Arrêter Wegovy ou Mounjaro : ce que les essais disent vraiment du rebond

La première chose qui revient après l'arrêt, ce n'est pas la faim. C'est le bruit.

Trois à six semaines après la dernière dose de sémaglutide ou de tirzépatide, le bavardage intérieur autour de la nourriture reprend sa place. Ce qu'il y a dans le frigo. Ce qu'on va manger à midi. Ce qu'on mangerait si personne ne regardait. Sur les forums français et les groupes Reddit Wegovy, les patients parlent d'un bouton de volume qu'on remonte. La ghréline — l'hormone de la faim que le GLP-1 écrase — revient à sa ligne de base en 4 à 8 semaines. La sensibilité à la leptine et la dépense énergétique de repos, elles, mettent beaucoup plus de temps. Parfois elles ne reviennent jamais au même point.

Tout l'enjeu de l'arrêt tient dans cet écart. Le médicament s'en va. La biologie qu'il masquait, elle, reste sur place.

Semaine 1, semaine 6, mois 6 : la chronologie réelle

Le sémaglutide a une demi-vie d'environ 7 jours. Le tirzépatide tourne autour de 5 jours. Le liraglutide est éliminé en 13 heures, ce qui explique pourquoi Saxenda se pique tous les jours. En pratique, on est fonctionnellement hors traitement 5 à 6 semaines après la dernière piqûre de Wegovy ou de Mounjaro.
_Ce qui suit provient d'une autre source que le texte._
-- ==== Sys2Proof/Machine/Power.lean ====
section
/-! DEFINITION. Power domains, Run and Stop, device Stop and wake, VCORE and the AON time base (R386–R403). -/

namespace Sys2Proof.Machine

/-- Change the sequencer's state. -/
def modPwr (f : Pwr → Pwr) (s : State) : State := { s with pwr := f s.pwr }

/-! ## What a stopped domain loses (R387) -/

/-- Unlist the entries of a table that `p` accepts. -/
def Tbl.drop' {α : Type} (p : Nat → Bool) (m : Tbl α) : Tbl α := m.filter fun e => !p e.1

/-- A register of a domain that is lost with it: all but ETH_WAKE, CHAIN_CFG.WRELAY and DRAM_CFG (R387). -/
def regLost (d : Nat) (key : Nat) : Bool :=
  match pageKind (key / 1024) with
  | some (k, i) =>
    decide (pageDom k i (key % 1024) = some d) && !(decide (k = .eth) && decide (key % 1024 = 0x0CC)) &&
      !(decide (k = .chain) && decide (key % 1024 = 0x010)) && !(decide (k = .dram) && decide (key % 1024 = 0x010))
  | none => false

/-- VIO and VIO_OK of a row as `old` has them: their reset is per supply (Table 12-9). -/
def keepVio (old : State) (r : Nat) (s : State) : State :=
  setRegF (pgRowc r) 0x010 10 2 (regF old (pgRowc r) 0x010 10 2) s

/-- Registers of a domain go back to reset. -/
def dropRegs (d : Nat) (s : State) : State :=
  let s1 := { s with regs := Tbl.drop' (regLost d) s.regs }
  if 16 ≤ d ∧ d < 20 then keepVio s (d - 16) s1 else s1

/-- The Trellis band cap of a band, in 10 M steps/s (Table 10-2). -/
def trelCap (band : Nat) : Nat := ([160, 150, 140, 125, 110, 95, 70, 45, 30][band]?).getD 30

/-- The tine band cap of a band, in 10 M instructions/s (Table 5-3). -/
def tineCap (band : Nat) : Nat := ([190, 175, 160, 145, 130, 110, 80, 50, 35][band]?).getD 35

/-- VTARGET.BAND. -/
def bandNow (s : State) : Nat := regF s pgPwr 0x016 10 4

/-- A band takes effect (R130, R398): VTARGET.BAND, the tine caps and the Trellis caps. -/
def setBand (b : Nat) (s : State) : State :=
  setRegF pgTrel 0x031 0 8 (trelCap b) (setRegF pgPwr 0x016 10 4 b { s with bandCap := tineCap b })

/-- A mailbox, by its number, is in a plot: the plot's own, or one of its eight tine slots (Table 1-3). -/
def plotMbox (p n : Nat) : Bool := decide (n = p) || (decide (16 + 8 * p ≤ n) && decide (n < 24 + 8 * p))

/-- A plot loses its state; its tines stay halted, and what the Nursery knows of them is held in AON. A write withheld at one of its
mailboxes waits there no more, and meets DORMANT when it is tried again (R390). -/
def plotLost (p : Nat) (s : State) : State :=
  let s1 := forAll (List.range 9) (fun k x =>
    let t := 9 * p + k
    clearRange (trayBase t + 0x8000) 0x8000 (clearRange (trayBase t) 0x4000
      (setTine t { Tine.reset with retired := (tineAt x t).retired, lastAlive := x.now } x))) s
  { s1 with
    mbox := Tbl.drop' (plotMbox p) s1.mbox
    rrLast := Tbl.drop' (fun u => decide (u = p)) s1.rrLast
    withheld := s1.withheld.filter fun e =>
      !plotMbox p e.2.1 &&
        match e.1 with
        | .store t => decide (t.val / 9 ≠ p)
        | _ => true }
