-- ==== Sys2Proof/Machine/Reset.lean ====
section
/-! DEFINITION. What a device reset and an AON reset leave, and the supervisor (R376, R465, R466). -/

namespace Sys2Proof.Machine

/-- A register that a device reset keeps: the AON page, ETH_WAKE, CHAIN_CFG with WRELAY, the fault record's numbers and
DIAG_CAL (R465). -/
def regKept (key : Nat) : Bool :=
  let pg := key / 1024
  let off := key % 1024
  decide (pg = pgAon) || ((decide (pg = pgEth 0) || decide (pg = pgEth 1)) && decide (off = 0x0CC)) ||
    (decide (pg = pgChain) && decide (off = 0x010)) || (decide (pg = pgGauge) && decide (off = 0x014)) ||
    (decide (pg = pgGauge) && decide (0x200 ≤ off) && decide (off ≤ 0x27F))

/-- The state after a device reset: AON-held state, OTP and the rows' supplies survive, and the model's own fields go on
(R267, R465); the factory trims are read again before boot ROM ready (R74). -/
def deviceReset (s : State) : State :=
  forAll (List.range 4) (keepVio s) <| setRegF pgBoot 0x010 5 4 (regF s pgBoot 0x010 5 4)
    { State.reset with
      pending := s.pending, walkUps := s.walkUps, now := s.now, free := s.free, regs := s.regs.filter fun e => regKept e.1
      frec := s.frec, otp := s.otp, keys := s.keys, vio := s.vio, released := s.released
      releasedAt := s.releasedAt, vcoreLow := s.vcoreLow, vcoreAt := s.vcoreAt, boot := { Boot.reset with sel := s.boot.sel }, readData := s.readData, out := s.out }

/-- The state after an AON reset: only OTP survives (R465); slot 0 loads from DEV_SECRET (R433). -/
def aonReset (s : State) : State :=
  keysAtReset
    { State.reset with
      pending := s.pending, walkUps := s.walkUps, free := s.free, otp := s.otp, readData := s.readData, out := s.out }

/-- An entry to RETURNED that a reset interrupted is completed before boot ROM ready (R433, Table 19-5). -/
def returnedFinish (s : State) : State :=
  if s.otp.retPending ∧ s.otp.lc ≠ 3 ∧ s.otpOp = none then
    let s1 := keysZero s
    { s1 with otp := otpLifecycle 3 s1.otp }
  else s

/-- DEVICE_RESET (R465): a RESET_N pulse of 1 µs to 10 ms; RESET_N is low until RESET_RELEASE. -/
def execDeviceReset (s : State) : Res := .next { deviceReset s with released := false }

/-- AON_RESET (R465): a RESET_N pulse of 10 ms or more, or a rise of VAON. -/
def execAonReset (s : State) : Res := .next (aonReset s)

/-- The hold in reset ends: nothing that came while it lasted is left (R465, R466). -/
def resetLeave (s : State) : State := { deviceReset s with releasedAt := s.now }

/-- RESET_RELEASE (R366, R465): the straps are sampled and the boot begins. -/
def execResetRelease (bootsel : Fin 8) (s : State) : Res :=
  .next (if s.released then s else
    let s1 := resetLeave s
    { s1 with released := true, boot := { s1.boot with sel := bootsel.val } })

/-- VCORE_UNDERVOLTAGE (R466): while VCORE may lie off in device Stop the supervisor does not act. -/
def execVcoreUndervoltage (s : State) : Res :=
  .next (if s.pwr.off then s else { deviceReset s with vcoreLow := true, vcoreAt := s.now })

/-- VCORE_SUPERVISOR_RELEASE (R466): 100 µs after VCORE is back, and so no sooner than that after it was found low. -/
def execVcoreSupervisorRelease (s : State) : Res :=
  .next (if s.vcoreLow ∧ s.vcoreAt + 100 ≤ s.now then { resetLeave s with vcoreLow := false } else s)

end Sys2Proof.Machine
end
Voici la courbe que dessinent les extensions STEP, SURMOUNT et les données de remboursement observationnelles.

Temps depuis la dernière doseCe que les patients rapportentCe qui se passe biologiquement
Semaine 1Appétit encore coupé, effets digestifs qui s'estompentConcentration plasmatique encore thérapeutique
Semaine 3La faim revient, les portions grossissentGhréline qui remonte vers la ligne de base
Semaine 6Bruit alimentaire pleinement revenu, 1 à 2 kg reprisEffet GLP-1 disparu, leptine toujours basse
Mois 3Environ un tiers du poids perdu repris chez beaucoupDépense énergétique de repos toujours diminuée
Mois 6Reprise médiane entre 40 et 60 % du poids perduAdaptation métabolique encore persistante
Mois 12Environ deux tiers du poids repris, sans action activeNouvel équilibre, au-dessus du nadir

Ce n'est pas un destin individuel. C'est la moyenne d'essais randomisés contre placebo. Certains font mieux. Beaucoup font pire. Mais c'est la trajectoire de référence, celle à laquelle on se prépare avant d'arrêter, pas après.

La biologie du rebond

Le corps défend son poids le plus haut, pas le plus récent. Les physiologistes appellent ça le point de consigne adipeux. Quand on maigrit vite, plusieurs systèmes entrent en résistance.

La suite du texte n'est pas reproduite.